START Exercise material

-- ==== Sys2Proof/WellFormed.lean ====
section
/-! DEFINITION. Which commands are well formed. The types of the operands rule out every number that names no
point, zone or port; what remains is that UNKNOWN_ORDER_CODE carries a code that Table 8-2 does not define. -/

namespace Sys2Proof

/-- A command is well formed unless it calls a code of Table 8-2 unknown (R152). -/
def Instr.wellFormed : Instr → Bool
  | .unknownOrderCode _ code _ _ _ => (orderKind code).isNone
  | _ => true

end Sys2Proof
end

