theorem enterRunDown_quiet (h : ev.Quiet p) (q : Point) : (enterRunDown env q ev).Quiet p := by
  cases ho : ev.plant.fan? q with
  | none => simpa [enterRunDown, ho] using h
  | some o =>
    rw [enterRunDown_eq env ho]
    split
    · exact putFan_quiet ht (putFan_quiet ht h q _) q _
    · exact putFan_quiet ht h q _

theorem tripPathFans_quiet (h : ev.Quiet p) (q : Point) : (tripPathFans env q ev).Quiet p := by
  refine foldl_quiet (fun x y hx => ?_) _ h
  unfold interlockTrip
  split
  · exact hx
  · split
    · exact enterRunDown_quiet ht hx y
    · exact hx

theorem handDamper_quiet (h : ev.Quiet p) (q : Point) (e : DamperEnd) (src : Source) :
    (handDamper env q e src ev).Quiet p := by
  unfold handDamper
  split
  · exact h
  · rename_i d hd
    have put : (putDamper env q
        (d.takeDemand (env.store.point q) (anyPathFanTurning env.store ev.plant q) e src) ev).Quiet p := by
      refine putDamper_quiet h fun x => ?_
      have short := h.shortOfOpen hd x
      subst x
      exact short.takeDemand ht ..
    unfold moveDamper
    dsimp only
    split
    · exact tripPathFans_quiet ht put q
    · exact put

theorem handFan_quiet (h : ev.Quiet p) (q : Point) (w : FanWant) (src : Source) :
    (handFan env q w src ev).Quiet p := by
  unfold handFan
  split
  · exact h
  · have put (f : Fan) : (putFan env q f ev).Quiet p := putFan_quiet ht h q f
    dsimp only
    split
    · exact put _
    · exact put _
    · exact (put _).congr rfl rfl
    iterate 3
      · split
        · exact enterRunDown_quiet ht (put _) q
        · exact put _
    iterate 3 · exact enterRunDown_quiet ht (put _) q
    iterate 3 · exact put _

theorem handDemand_quiet (h : ev.Quiet p) (q : Point) (x : Demand) : (handDemand env q x ev).Quiet p := by
  unfold handDemand
  split
  · exact h
  · exact handDamper_quiet ht h ..
  · exact handFan_quiet ht h ..

/-! ## The resolver -/

/-- A demand of `p` whose source is not OVERRIDE, or of another point. -/
theorem handOver_quiet (h : ev.Quiet p) (q : Point) (x : Demand) (hx : q = p → x.source ≠ .override) :
    (handOver env q x ev).Quiet p := by
  unfold handOver
  dsimp only
  refine handDemand_quiet ht ?_ q x
  have kept : ((ev.setChan q { ev.plant.chan q with resolved := some x }).mark q).Quiet p :=
    (h.setChan fun e => by rw [e]).congr rfl rfl
  split
  · rename_i ho
    exact kept.report fun e => hx e ho.1
  · exact kept

omit ht in
theorem storeLastFire_quiet (h : ev.Quiet p) (q : Point) : (storeLastFire env q ev).Quiet p := by
  unfold storeLastFire
  split
  · exact h.setChan fun e => by rw [e]
  · exact h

END Exercise material

Work to be completed -> Across the whole listing, show each line where the word "plant" occurs.

Result for this exercise ->
  cases ho : ev.plant.fan? q with
        (d.takeDemand (env.store.point q) (anyPathFanTurning env.store ev.plant q) e src) ev).Quiet p := by
  have kept : ((ev.setChan q { ev.plant.chan q with resolved := some x }).mark q).Quiet p :=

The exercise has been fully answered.